GET /any-name/{name}
Example:
https://www.ebi.ac.uk/ena/taxonomy/rest/any-name/human
GET /suggest-for-submission/{partialName}
Example:
https://www.ebi.ac.uk/ena/taxonomy/rest/suggest-for-submission/Homo%20sap
https://www.ebi.ac.uk/ena/xref/rest
Retrieves links between ENA records and external databases (UniProt, PDB, PubMed, etc.).
GET /json/search?accession={accession}
| Parameter | Type | Description |
|---|---|---|
accession | string | ENA accession to look up cross-references for. |
source | string | Filter by source database (e.g., UniProtKB). |
target | string | Filter by target type. |
limit | int | Max results. |
offset | int | Pagination offset. |
Example:
https://www.ebi.ac.uk/ena/xref/rest/json/search?accession=A00145
Response:
[
{
"Source": "EuropePMC",
"Source Primary Accession": "PMC12345",
"Source Secondary Accession": "",
"Source URL": "https://europepmc.org/...",
"Source Secondary URL": "",
"Target": "sequence",
"Target Primary Accession": "A00145",
"Target Secondary Accession": "",
"Target URL": "https://www.ebi.ac.uk/ena/...",
"Has Inferred": "N",
"Inferred From": ""
}
]
https://www.ebi.ac.uk/ena/cram
Retrieves reference sequences used in CRAM file compression.
GET /md5/{md5}
Example:
https://www.ebi.ac.uk/ena/cram/md5/b1eba5b6e4440e22e1e02f7e0febd2da
GET /sha1/{sha1}
Returns the reference sequence in FASTA format.
# All RNA-Seq runs for a species
result=read_run&query=tax_id=9606 AND library_strategy="RNA-Seq"
# WGS assemblies for an organism
result=assembly&query=tax_id=562 AND assembly_type="primary metagenome"

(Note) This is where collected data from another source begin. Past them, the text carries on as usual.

theorem State.badPacket_kept {m : Prop} {P : State → Prop} (hP : Kept m P) : ∀ s x2, P s → P (State.badPacket s x2) := by
  intros
  unfold State.badPacket
  repeat' (first
    | with_reducible assumption
    | intro _
    | with_reducible apply State.holdPacket_kept hP
    | with_reducible apply State.arrive_kept hP
    | with_reducible apply State.wr_kept hP
    | with_reducible apply State.takeCredit_kept hP
    | with_reducible apply State.inc_kept hP
    | with_reducible apply State.setChan_kept hP
    | with_reducible apply State.refuse_kept hP
    | with_reducible apply ite_kept (P := P)
    | with_reducible apply foldl_kept (P := P)
    | with_reducible apply foldl_fst_kept (P := P)
    | with_reducible apply foldl_snd_kept (P := P)
    | split
    | dsimp only
    | with_reducible apply hP.upd)

theorem secCount_kept {m : Prop} {P : State → Prop} (hP : Kept m P) : ∀ x1 s, P s → P (secCount x1 s) := by
  intros
  unfold secCount
  repeat' (first
    | with_reducible assumption
    | intro _
    | with_reducible apply State.inc_kept hP
    | with_reducible apply ite_kept (P := P)
    | with_reducible apply foldl_kept (P := P)
    | with_reducible apply foldl_fst_kept (P := P)
    | with_reducible apply foldl_snd_kept (P := P)
    | split
    | dsimp only
    | with_reducible apply hP.upd)

theorem State.failPacket_kept {m : Prop} {P : State → Prop} (hP : Kept m P) : ∀ s x2, P s → P (State.failPacket s x2) := by
  intros
  unfold State.failPacket
  repeat' (first
    | with_reducible assumption
    | intro _
    | with_reducible apply State.arrive_kept hP
    | with_reducible apply State.wr_kept hP
    | with_reducible apply State.takeCredit_kept hP
    | with_reducible apply State.refuse_kept hP
    | with_reducible apply ite_kept (P := P)
    | with_reducible apply foldl_kept (P := P)
    | with_reducible apply foldl_fst_kept (P := P)
    | with_reducible apply foldl_snd_kept (P := P)
    | split
    | dsimp only
    | with_reducible apply hP.upd)

theorem State.expire_kept {m : Prop} {P : State → Prop} (hP : Kept m P) : ∀ s x2 x3, P s → P (State.expire s x2 x3) := by
  intros
  unfold State.expire
  repeat' (first
    | with_reducible assumption
    | intro _
    | with_reducible apply State.reply_kept hP
    | with_reducible apply ite_kept (P := P)
    | with_reducible apply foldl_kept (P := P)
    | with_reducible apply foldl_fst_kept (P := P)
    | with_reducible apply foldl_snd_kept (P := P)
    | split
    | dsimp only
    | with_reducible apply hP.upd)

theorem State.tellLost_kept {m : Prop} {P : State → Prop} (hP : Kept m P) : ∀ s x2, P s → P (State.tellLost s x2) := by
  intros
  unfold State.tellLost
  repeat' (first
    | with_reducible assumption
    | intro _
    | with_reducible apply State.setChan_kept hP
    | with_reducible apply State.eventOn_kept hP
    | with_reducible apply ite_kept (P := P)
    | with_reducible apply foldl_kept (P := P)
    | with_reducible apply foldl_fst_kept (P := P)
    | with_reducible apply foldl_snd_kept (P := P)
    | split
    | dsimp only
    | with_reducible apply hP.upd)

theorem State.drain_kept {m : Prop} {P : State → Prop} (hP : Kept m P) : ∀ s x2, P s → P (State.drain s x2) := by
  intros
  unfold State.drain
  repeat' (first
    | with_reducible assumption
    | intro _
    | with_reducible apply State.setChan_kept hP
    | with_reducible apply State.tellLost_kept hP
    | with_reducible apply ite_kept (P := P)
    | with_reducible apply foldl_kept (P := P)
    | with_reducible apply foldl_fst_kept (P := P)
    | with_reducible apply foldl_snd_kept (P := P)
    | split
    | dsimp only
    | with_reducible apply hP.upd)

theorem State.idle_kept {m : Prop} {P : State → Prop} (hP : Kept m P) : ∀ s, P s → P (State.idle s) := by
  intros
  unfold State.idle
  repeat' (first
    | with_reducible assumption
    | intro _
    | with_reducible apply State.wakeLink_kept hP
    | with_reducible apply State.drain_kept hP
    | with_reducible apply ite_kept (P := P)
    | with_reducible apply foldl_kept (P := P)
    | with_reducible apply foldl_fst_kept (P := P)
    | with_reducible apply foldl_snd_kept (P := P)
    | split
    | dsimp only
    | with_reducible apply hP.upd)

theorem State.returnTimeout_kept {m : Prop} {P : State → Prop} (hP : Kept m P) : ∀ s x2, P s → P (State.returnTimeout s x2) := by
  intros
  unfold State.returnTimeout
  repeat' (first
    | with_reducible assumption
    | intro _
    | with_reducible apply State.event_kept hP
    | with_reducible apply State.wrBit_kept hP
    | with_reducible apply State.inc_kept hP
    | with_reducible apply State.setChan_kept hP
    | with_reducible apply State.tellLost_kept hP
    | with_reducible apply ite_kept (P := P)
    | with_reducible apply foldl_kept (P := P)
    | with_reducible apply foldl_fst_kept (P := P)
    | with_reducible apply foldl_snd_kept (P := P)
    | split
    | dsimp only
    | with_reducible apply hP.upd)

theorem execReturnTimeout_kept {m : Prop} {P : State → Prop} (hP : Kept m P) : ∀ x1 s, P s → ∀ t, execReturnTimeout x1 s = .next t → P t := by
  intros
  rename_i e
  unfold execReturnTimeout at e
  cases e
  repeat' (first
    | with_reducible assumption
    | intro _
    | with_reducible apply State.returnTimeout_kept hP
    | with_reducible apply ite_kept (P := P)
    | with_reducible apply foldl_kept (P := P)
    | with_reducible apply foldl_fst_kept (P := P)
    | with_reducible apply foldl_snd_kept (P := P)
    | split
    | dsimp only
    | with_reducible apply hP.upd)

theorem State.linkAccepts_kept {m : Prop} {P : State → Prop} (hP : Kept m P) : ∀ s x2, P s → P (State.linkAccepts s x2) := by
  intros
  unfold State.linkAccepts
  repeat' (first
    | with_reducible assumption
    | intro _
    | with_reducible apply State.wrBit_kept hP
    | with_reducible apply State.tellLost_kept hP
    | with_reducible apply State.drain_kept hP
    | with_reducible apply ite_kept (P := P)
    | with_reducible apply foldl_kept (P := P)
    | with_reducible apply foldl_fst_kept (P := P)
    | with_reducible apply foldl_snd_kept (P := P)
    | split
    | dsimp only
    | with_reducible apply hP.upd)

theorem execLinkAcceptsAgain_kept {m : Prop} {P : State → Prop} (hP : Kept m P) : ∀ x1 s, P s → ∀ t, execLinkAcceptsAgain x1 s = .next t → P t := by
  intros
  rename_i e
  unfold execLinkAcceptsAgain at e
  cases e
  repeat' (first
    | with_reducible assumption
    | intro _
    | with_reducible apply State.linkAccepts_kept hP
    | with_reducible apply ite_kept (P := P)
    | with_reducible apply foldl_kept (P := P)
    | with_reducible apply foldl_fst_kept (P := P)
    | with_reducible apply foldl_snd_kept (P := P)
    | split
    | dsimp only
    | with_reducible apply hP.upd)

theorem execLinkLowPowerEntry_kept {m : Prop} {P : State → Prop} (hP : Kept m P) : ∀ s, P s → ∀ t, execLinkLowPowerEntry s = .next t → P t := by
  intros
  rename_i e
  unfold execLinkLowPowerEntry at e
  cases e
  repeat' (first
    | with_reducible assumption
    | intro _
    | with_reducible apply ite_kept (P := P)
    | with_reducible apply foldl_kept (P := P)
    | with_reducible apply foldl_fst_kept (P := P)
    | with_reducible apply foldl_snd_kept (P := P)
    | split
    | dsimp only
    | with_reducible apply hP.upd)

theorem State.relayConnect_kept {m : Prop} {P : State → Prop} (hP : Kept m P) : ∀ s x2 x3, P s → P (State.relayConnect s x2 x3) := by
  intros
  unfold State.relayConnect
  repeat' (first
    | with_reducible assumption
    | intro _
    | with_reducible apply State.wrBit_kept hP
    | with_reducible apply State.inc_kept hP
    | with_reducible apply ite_kept (P := P)
    | with_reducible apply foldl_kept (P := P)
    | with_reducible apply foldl_fst_kept (P := P)
    | with_reducible apply foldl_snd_kept (P := P)
    | split
    | dsimp only
    | with_reducible apply hP.upd)

theorem execRelayConnection_kept {m : Prop} {P : State → Prop} (hP : Kept m P) : ∀ x1 x2 s, P s → ∀ t, execRelayConnection x1 x2 s = .next t → P t := by
  intros
  rename_i e
  unfold execRelayConnection at e
  cases e
  repeat' (first
    | with_reducible assumption
    | intro _
    | with_reducible apply State.relayConnect_kept hP
    | with_reducible apply ite_kept (P := P)
    | with_reducible apply foldl_kept (P := P)
    | with_reducible apply foldl_fst_kept (P := P)
    | with_reducible apply foldl_snd_kept (P := P)
    | split
    | dsimp only
    | with_reducible apply hP.upd)

theorem State.relayEnd_kept {m : Prop} {P : State → Prop} (hP : Kept m P) : ∀ s x2 x3 x4, P s → P (State.relayEnd s x2 x3 x4) := by
  intros
  unfold State.relayEnd
  repeat' (first
    | with_reducible assumption
    | intro _
    | with_reducible apply State.wrBit_kept hP
    | with_reducible apply State.inc_kept hP
    | with_reducible apply ite_kept (P := P)
    | with_reducible apply foldl_kept (P := P)
    | with_reducible apply foldl_fst_kept (P := P)
    | with_reducible apply foldl_snd_kept (P := P)
    | split
    | dsimp only
    | with_reducible apply hP.upd)
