theorem State.contribution_kept {m : Prop} {P : State → Prop} (hP : Kept m P) : ∀ s x2 x3 x4 x5, P s → P (State.contribution s x2 x3 x4 x5) := by
  intros
  unfold State.contribution
  repeat' (first
    | with_reducible assumption
    | intro _
    | with_reducible apply State.voided_kept hP
    | with_reducible apply State.modTrain_kept hP
    | with_reducible apply State.missed_kept hP
    | with_reducible apply State.inc_kept hP
    | with_reducible apply ite_kept (P := P)
    | with_reducible apply foldl_kept (P := P)
    | with_reducible apply foldl_fst_kept (P := P)
    | with_reducible apply foldl_snd_kept (P := P)
    | split
    | dsimp only
    | with_reducible apply hP.upd)

theorem execContributionReceived_kept {m : Prop} {P : State → Prop} (hP : Kept m P) : ∀ x1 x2 x3 x4 s, P s → ∀ t, execContributionReceived x1 x2 x3 x4 s = .next t → P t := by
  intros
  rename_i e
  unfold execContributionReceived at e
  cases e
  repeat' (first
    | with_reducible assumption
    | intro _
    | with_reducible apply State.contribution_kept hP
    | with_reducible apply ite_kept (P := P)
    | with_reducible apply foldl_kept (P := P)
    | with_reducible apply foldl_fst_kept (P := P)
    | with_reducible apply foldl_snd_kept (P := P)
    | split
    | dsimp only
    | with_reducible apply hP.upd)

theorem State.hopExpiry_kept {m : Prop} {P : State → Prop} (hP : Kept m P) : ∀ s x2, P s → P (State.hopExpiry s x2) := by
  intros
  unfold State.hopExpiry
  repeat' (first
    | with_reducible assumption
    | intro _
    | with_reducible apply State.voided_kept hP
    | with_reducible apply State.missed_kept hP
    | with_reducible apply ite_kept (P := P)
    | with_reducible apply foldl_kept (P := P)
    | with_reducible apply foldl_fst_kept (P := P)
    | with_reducible apply foldl_snd_kept (P := P)
    | split
    | dsimp only
    | with_reducible apply hP.upd)

theorem execHopDeadlineExpiry_kept {m : Prop} {P : State → Prop} (hP : Kept m P) : ∀ x1 s, P s → ∀ t, execHopDeadlineExpiry x1 s = .next t → P t := by
  intros
  rename_i e
  unfold execHopDeadlineExpiry at e
  cases e
  repeat' (first
    | with_reducible assumption
    | intro _
    | with_reducible apply State.hopExpiry_kept hP
    | with_reducible apply ite_kept (P := P)
    | with_reducible apply foldl_kept (P := P)
    | with_reducible apply foldl_fst_kept (P := P)
    | with_reducible apply foldl_snd_kept (P := P)
    | split
    | dsimp only
    | with_reducible apply hP.upd)

theorem State.rootExpiry_kept {m : Prop} {P : State → Prop} (hP : Kept m P) : ∀ s x2, P s → P (State.rootExpiry s x2) := by
  intros
  unfold State.rootExpiry
  repeat' (first
    | with_reducible assumption
    | intro _
    | with_reducible apply State.voided_kept hP
    | with_reducible apply State.missed_kept hP
    | with_reducible apply State.fault_kept hP
    | with_reducible apply State.askVoid_kept hP
    | with_reducible apply ite_kept (P := P)
    | with_reducible apply foldl_kept (P := P)
    | with_reducible apply foldl_fst_kept (P := P)
    | with_reducible apply foldl_snd_kept (P := P)
    | split
    | dsimp only
    | with_reducible apply hP.upd)

theorem execRootDeadlineExpiry_kept {m : Prop} {P : State → Prop} (hP : Kept m P) : ∀ x1 s, P s → ∀ t, execRootDeadlineExpiry x1 s = .next t → P t := by
  intros
  rename_i e
  unfold execRootDeadlineExpiry at e
  cases e
  repeat' (first
    | with_reducible assumption
    | intro _
    | with_reducible apply State.rootExpiry_kept hP
    | with_reducible apply ite_kept (P := P)
    | with_reducible apply foldl_kept (P := P)
    | with_reducible apply foldl_fst_kept (P := P)
    | with_reducible apply foldl_snd_kept (P := P)
    | split
    | dsimp only
    | with_reducible apply hP.upd)

theorem State.attemptEnd_kept {m : Prop} {P : State → Prop} (hP : Kept m P) : ∀ s x2 x3, P s → P (State.attemptEnd s x2 x3) := by
  intros
  unfold State.attemptEnd
  repeat' (first
    | with_reducible assumption
    | intro _
    | with_reducible apply State.wr_kept hP
    | with_reducible apply State.inc_kept hP
    | with_reducible apply State.modTrain_kept hP
    | with_reducible apply State.voided_kept hP
    | with_reducible apply State.giveVerdict_kept hP
    | with_reducible apply State.rootExpiry_kept hP
    | with_reducible apply ite_kept (P := P)
    | with_reducible apply foldl_kept (P := P)
    | with_reducible apply foldl_fst_kept (P := P)
    | with_reducible apply foldl_snd_kept (P := P)
    | split
    | dsimp only
    | with_reducible apply hP.upd)
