theorem State.applyEntries_kept {P : State → Prop} (hP : Kept True P) : ∀ s x2, P s → P (State.applyEntries s x2) := by
  intros
  unfold State.applyEntries
  repeat' (first
    | with_reducible assumption
    | intro _
    | with_reducible apply State.applyEntry_kept hP
    | with_reducible apply ite_kept (P := P)
    | with_reducible apply foldl_kept (P := P)
    | with_reducible apply foldl_fst_kept (P := P)
    | with_reducible apply foldl_snd_kept (P := P)
    | split
    | dsimp only
    | with_reducible apply hP.upd)

theorem execConfigurationRead_kept {P : State → Prop} (hP : Kept True P) : ∀ x1 x2 s, P s → ∀ t, execConfigurationRead x1 x2 s = .next t → P t := by
  intros
  rename_i e
  unfold execConfigurationRead at e
  cases e
  repeat' (first
    | with_reducible assumption
    | intro _
    | with_reducible apply State.command_kept hP
    | with_reducible apply State.observe_kept hP
    | with_reducible apply State.reply_kept hP
    | with_reducible apply ite_kept (P := P)
    | with_reducible apply foldl_kept (P := P)
    | with_reducible apply foldl_fst_kept (P := P)
    | with_reducible apply foldl_snd_kept (P := P)
    | split
    | dsimp only
    | with_reducible apply hP.upd)

theorem doConfigurationWrite_kept {P : State → Prop} (hP : Kept True P) : ∀ x1 x2 x3 s, P s → P (doConfigurationWrite x1 x2 x3 s) := by
  intros
  unfold doConfigurationWrite
  repeat' (first
    | with_reducible assumption
    | intro _
    | with_reducible apply State.stage_kept hP
    | with_reducible apply State.applyEntries_kept hP
    | with_reducible apply State.reply_kept hP
    | with_reducible apply ite_kept (P := P)
    | with_reducible apply foldl_kept (P := P)
    | with_reducible apply foldl_fst_kept (P := P)
    | with_reducible apply foldl_snd_kept (P := P)
    | split
    | dsimp only
    | with_reducible apply hP.upd)

theorem State.writeOne_kept {P : State → Prop} (hP : Kept True P) : ∀ s x2 x3 x4, P s → P (State.writeOne s x2 x3 x4) := by
  intros
  unfold State.writeOne
  repeat' (first
    | with_reducible assumption
    | intro _
    | with_reducible apply State.command_kept hP
    | with_reducible apply doConfigurationWrite_kept hP
    | with_reducible apply ite_kept (P := P)
    | with_reducible apply foldl_kept (P := P)
    | with_reducible apply foldl_fst_kept (P := P)
    | with_reducible apply foldl_snd_kept (P := P)
    | split
    | dsimp only
    | with_reducible apply hP.upd)

theorem execConfigurationWrite_kept {P : State → Prop} (hP : Kept True P) : ∀ x1 x2 x3 s, P s → ∀ t, execConfigurationWrite x1 x2 x3 s = .next t → P t := by
  intros
  rename_i e
  unfold execConfigurationWrite at e
  cases e
  repeat' (first
    | with_reducible assumption
    | intro _
    | with_reducible apply State.command_kept hP
    | with_reducible apply doConfigurationWrite_kept hP
    | with_reducible apply ite_kept (P := P)
    | with_reducible apply foldl_kept (P := P)
    | with_reducible apply foldl_fst_kept (P := P)
    | with_reducible apply foldl_snd_kept (P := P)
    | split
    | dsimp only
    | with_reducible apply hP.upd)

theorem State.applyWrite_kept {P : State → Prop} (hP : Kept True P) : ∀ s x2 x3, P s → P (State.applyWrite s x2 x3) := by
  intros
  unfold State.applyWrite
  repeat' (first
    | with_reducible assumption
    | intro _
    | with_reducible apply State.reply_kept hP
    | with_reducible apply State.applyEntries_kept hP
    | with_reducible apply ite_kept (P := P)
    | with_reducible apply foldl_kept (P := P)
    | with_reducible apply foldl_fst_kept (P := P)
    | with_reducible apply foldl_snd_kept (P := P)
    | split
    | dsimp only
    | with_reducible apply hP.upd)

theorem execTilNumStatusClearCount_kept {P : State → Prop} (hP : Kept True P) : ∀ x1 x2 x3 s, P s → ∀ t, execTilNumStatusClearCount x1 x2 x3 s = .next t → P t := by
  intros
  rename_i e
  unfold execTilNumStatusClearCount at e
  cases e
  repeat' (first
    | with_reducible assumption
    | intro _
    | with_reducible apply State.writeOne_kept hP
    | with_reducible apply ite_kept (P := P)
    | with_reducible apply foldl_kept (P := P)
    | with_reducible apply foldl_fst_kept (P := P)
    | with_reducible apply foldl_snd_kept (P := P)
    | split
    | dsimp only
    | with_reducible apply hP.upd)

theorem execTilSramEccClearCount_kept {P : State → Prop} (hP : Kept True P) : ∀ x1 x2 x3 s, P s → ∀ t, execTilSramEccClearCount x1 x2 x3 s = .next t → P t := by
  intros
  rename_i e
  unfold execTilSramEccClearCount at e
  cases e
  repeat' (first
    | with_reducible assumption
    | intro _
    | with_reducible apply State.writeOne_kept hP
    | with_reducible apply ite_kept (P := P)
    | with_reducible apply foldl_kept (P := P)
    | with_reducible apply foldl_fst_kept (P := P)
    | with_reducible apply foldl_snd_kept (P := P)
    | split
    | dsimp only
    | with_reducible apply hP.upd)

theorem execTilCounterCtrlClearAll_kept {P : State → Prop} (hP : Kept True P) : ∀ x1 x2 x3 s, P s → ∀ t, execTilCounterCtrlClearAll x1 x2 x3 s = .next t → P t := by
  intros
  rename_i e
  unfold execTilCounterCtrlClearAll at e
  cases e
  repeat' (first
    | with_reducible assumption
    | intro _
    | with_reducible apply State.writeOne_kept hP
    | with_reducible apply ite_kept (P := P)
    | with_reducible apply foldl_kept (P := P)
    | with_reducible apply foldl_fst_kept (P := P)
    | with_reducible apply foldl_snd_kept (P := P)
    | split
    | dsimp only
    | with_reducible apply hP.upd)

theorem execAryQueueSelWrite_kept {P : State → Prop} (hP : Kept True P) : ∀ x1 x2 x3 x4 s, P s → ∀ t, execAryQueueSelWrite x1 x2 x3 x4 s = .next t → P t := by
  intros
  rename_i e
  unfold execAryQueueSelWrite at e
  cases e
  repeat' (first
    | with_reducible assumption
    | intro _
    | with_reducible apply State.writeOne_kept hP
    | with_reducible apply ite_kept (P := P)
    | with_reducible apply foldl_kept (P := P)
    | with_reducible apply foldl_fst_kept (P := P)
    | with_reducible apply foldl_snd_kept (P := P)
    | split
    | dsimp only
    | with_reducible apply hP.upd)

theorem execBwdCtrlClearTags_kept {P : State → Prop} (hP : Kept True P) : ∀ x1 x2 s, P s → ∀ t, execBwdCtrlClearTags x1 x2 s = .next t → P t := by
  intros
  rename_i e
  unfold execBwdCtrlClearTags at e
  cases e
  repeat' (first
    | with_reducible assumption
    | intro _
    | with_reducible apply State.writeOne_kept hP
    | with_reducible apply ite_kept (P := P)
    | with_reducible apply foldl_kept (P := P)
    | with_reducible apply foldl_fst_kept (P := P)
    | with_reducible apply foldl_snd_kept (P := P)
    | split
    | dsimp only
    | with_reducible apply hP.upd)

theorem execStkEccClearCount_kept {P : State → Prop} (hP : Kept True P) : ∀ x1 x2 s, P s → ∀ t, execStkEccClearCount x1 x2 s = .next t → P t := by
  intros
  rename_i e
  unfold execStkEccClearCount at e
  cases e
  repeat' (first
    | with_reducible assumption
    | intro _
    | with_reducible apply State.writeOne_kept hP
    | with_reducible apply ite_kept (P := P)
    | with_reducible apply foldl_kept (P := P)
    | with_reducible apply foldl_fst_kept (P := P)
    | with_reducible apply foldl_snd_kept (P := P)
    | split
    | dsimp only
    | with_reducible apply hP.upd)

theorem execTilRowMapWrite_kept {P : State → Prop} (hP : Kept True P) : ∀ x1 x2 x3 x4 x5 s, P s → ∀ t, execTilRowMapWrite x1 x2 x3 x4 x5 s = .next t → P t := by
  intros
  rename_i e
  unfold execTilRowMapWrite at e
  cases e
  repeat' (first
    | with_reducible assumption
    | intro _
    | with_reducible apply State.writeOne_kept hP
    | with_reducible apply ite_kept (P := P)
    | with_reducible apply foldl_kept (P := P)
    | with_reducible apply foldl_fst_kept (P := P)
    | with_reducible apply foldl_snd_kept (P := P)
    | split
    | dsimp only
    | with_reducible apply hP.upd)

theorem execCalBistCtrlStart_kept {P : State → Prop} (hP : Kept True P) : ∀ x1 x2 s, P s → ∀ t, execCalBistCtrlStart x1 x2 s = .next t → P t := by
  intros
  rename_i e
  unfold execCalBistCtrlStart at e
  cases e
  repeat' (first
    | with_reducible assumption
    | intro _
    | with_reducible apply State.writeOne_kept hP
    | with_reducible apply ite_kept (P := P)
    | with_reducible apply foldl_kept (P := P)
    | with_reducible apply foldl_fst_kept (P := P)
    | with_reducible apply foldl_snd_kept (P := P)
    | split
    | dsimp only
    | with_reducible apply hP.upd)

theorem execPortEnable_kept {P : State → Prop} (hP : Kept True P) : ∀ x1 x2 x3 s, P s → ∀ t, execPortEnable x1 x2 x3 s = .next t → P t := by
  intros
  rename_i e
  unfold execPortEnable at e
  cases e
  repeat' (first
    | with_reducible assumption
    | intro _
    | with_reducible apply State.writeOne_kept hP
    | with_reducible apply ite_kept (P := P)
    | with_reducible apply foldl_kept (P := P)
    | with_reducible apply foldl_fst_kept (P := P)
    | with_reducible apply foldl_snd_kept (P := P)
    | split
    | dsimp only
    | with_reducible apply hP.upd)

theorem execPortDisable_kept {P : State → Prop} (hP : Kept True P) : ∀ x1 x2 x3 s, P s → ∀ t, execPortDisable x1 x2 x3 s = .next t → P t := by
  intros
  rename_i e
  unfold execPortDisable at e
  cases e
  repeat' (first
    | with_reducible assumption
    | intro _
    | with_reducible apply State.writeOne_kept hP
    | with_reducible apply ite_kept (P := P)
    | with_reducible apply foldl_kept (P := P)
    | with_reducible apply foldl_fst_kept (P := P)
    | with_reducible apply foldl_snd_kept (P := P)
    | split
    | dsimp only
    | with_reducible apply hP.upd)

theorem execMgmtAddressWrite_kept {P : State → Prop} (hP : Kept True P) : ∀ x1 x2 x3 x4 s, P s → ∀ t, execMgmtAddressWrite x1 x2 x3 x4 s = .next t → P t := by
  intros
  rename_i e
  unfold execMgmtAddressWrite at e
  cases e
  repeat' (first
    | with_reducible assumption
    | intro _
    | with_reducible apply State.writeOne_kept hP
    | with_reducible apply ite_kept (P := P)
    | with_reducible apply foldl_kept (P := P)
    | with_reducible apply foldl_fst_kept (P := P)
    | with_reducible apply foldl_snd_kept (P := P)
    | split
    | dsimp only
    | with_reducible apply hP.upd)

theorem State.bistComplete_kept {m : Prop} {P : State → Prop} (hP : Kept m P) : ∀ s x2 x3, P s → P (State.bistComplete s x2 x3) := by
  intros
  unfold State.bistComplete
  repeat' (first
    | with_reducible assumption
    | intro _
    | with_reducible apply State.wr_kept hP
    | with_reducible apply ite_kept (P := P)
    | with_reducible apply foldl_kept (P := P)
    | with_reducible apply foldl_fst_kept (P := P)
    | with_reducible apply foldl_snd_kept (P := P)
    | split
    | dsimp only
    | with_reducible apply hP.upd)

theorem execBistComplete_kept {m : Prop} {P : State → Prop} (hP : Kept m P) : ∀ x1 x2 s, P s → ∀ t, execBistComplete x1 x2 s = .next t → P t := by
  intros
  rename_i e
  unfold execBistComplete at e
  cases e
  repeat' (first
    | with_reducible assumption
    | intro _
    | with_reducible apply State.bistComplete_kept hP
    | with_reducible apply ite_kept (P := P)
    | with_reducible apply foldl_kept (P := P)
    | with_reducible apply foldl_fst_kept (P := P)
    | with_reducible apply foldl_snd_kept (P := P)
    | split
    | dsimp only
    | with_reducible apply hP.upd)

# Sequences by study accession
result=sequence&query=study_accession="PRJEB40665"
# Samples from a country with collection date
result=sample&query=country="Germany" AND collection_date>=2024-01-01
# Coding sequences for a gene keyword
result=coding&query=description="*BRCA1*" AND tax_id=9606
# Count available datasets
/count?result=read_run&query=tax_id=9606
# Get metadata fields available for a result type
/returnFields?result=read_run
/searchFields?result=read_run
limit and offset for pagination/returnFields?result={type} and /searchFields?result={type} to see what's available for each result type -- fields differ between result types.